Saved data entries
*** Block opens ***

-- ==== Sys2Proof/Certificates/Slice0/Obligations.lean ====
section
/-! DEFINITION. The statements for the provers. -/

open Sys2Proof Sys2Proof.Machine

/-- A step runs the command at the front of the queue. For every command c and state s, a step of s with c in front of its
queue is exec c on s with the queue's rest. -/
def Obligations.StepRunsTheFrontCommand : Prop :=
  ∀ (c : Instr) (s : State) (l : List Instr), s.pending = l → step (s.withPending (c :: l)) = exec c s

/-- With no command waiting, a step is one cycle of the time clock. On an empty queue a step answers a next state whose
queue is empty and whose count is greater by one rate word (R376), modulo 2^96, where VBK is applied and the main
rails are on. That the idle step is a tick is the model's choice (log entry 2). -/
def Obligations.IdleStepAdvancesTime : Prop :=
  ∀ s : State, s.pending = [] → ∃ t, step s = .next t ∧ t.pending = [] ∧
    (s.ch.vbk = true → s.ch.pwr ≠ 2 → s.sys.level ≠ 3 →
      t.ch.cnt = (s.ch.cnt + ((2 ^ 32 : Nat) + s.ch.adj : Int).toNat) % 2 ^ 96)

/-- Where the always-on domain keeps the count, a tick adds 100 ns of the 10 MHz pin, or one step of the crystal. In
SLEEP, and with the main rails off or their reset in force, with no command waiting and VBK applied, a step adds
exactly 100 ns to the count while a 10 MHz signal is present, and 30,517 ns and 148/256 ns once it has been missing
for 1 us; it leaves everything else as it was (R377). That the idle step is a tick, and that the count stands still in
the microsecond in which the edges are missed, are the model's choices (log entries 2 and 3). -/
def Obligations.SleepTickCountsCoarsely : Prop :=
  ∀ s : State, s.pending = [] → s.ch.vbk = true → (s.ch.pwr = 2 ∨ s.sys.level = 3) →
    step s = .next { s with
    ch := { s.ch with
    cnt := (s.ch.cnt +
      (if s.ch.crystal then (30517 * 256 + 148) * 2 ^ 24 else if s.ch.ref10 then 100 * 2 ^ 32 else 0)) % 2 ^ 96 } }

/-- What reset leaves. After reset the queue is empty, the chronometer reads 0, no chip id is assigned, no version is live
and no round open, HBM and core stores list nothing, the power cap is 1,850 W, RETAIN_MS is 10, the quiesce timeout is
100 us, 128 cores are active, both helm pairs' mailboxes are idle, no session is open, no heave-to runs and the alarm
control reads 0xC024. -/
def Obligations.ResetHoldsItsValues : Prop :=
  State.reset.pending = [] ∧ now State.reset = 0 ∧ State.reset.chip = none ∧ newestNum State.reset = 0 ∧ State.reset.ver.round = none ∧
  State.reset.mem.hbm = [] ∧ State.reset.mem.cs = [] ∧ State.reset.pw.cap = 1850 ∧ State.reset.pw.work = 1850 ∧
  State.reset.ver.retainMs = 10 ∧ State.reset.sys.quiesceUs = 100 ∧ State.reset.nv.cores = 128 ∧
  (∀ m, (mbx State.reset m).st = 0) ∧ (∀ i, (sess State.reset i).opened = false) ∧ State.reset.hv.st = 0 ∧
  State.reset.flt.alarmCtl = 0xC024 ∧ State.reset.inlineOk = false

*** Block closes ***

Set down precisely the lines above between the line holding "100 us, 128" and the line holding "def Obligations.ResetHoldsItsValues : Prop", inclusive, and nothing beyond them.

100 us, 128 cores are active, both helm pairs' mailboxes are idle, no session is open, no heave-to runs and the alarm
control reads 0xC024. -/
def Obligations.ResetHoldsItsValues : Prop :=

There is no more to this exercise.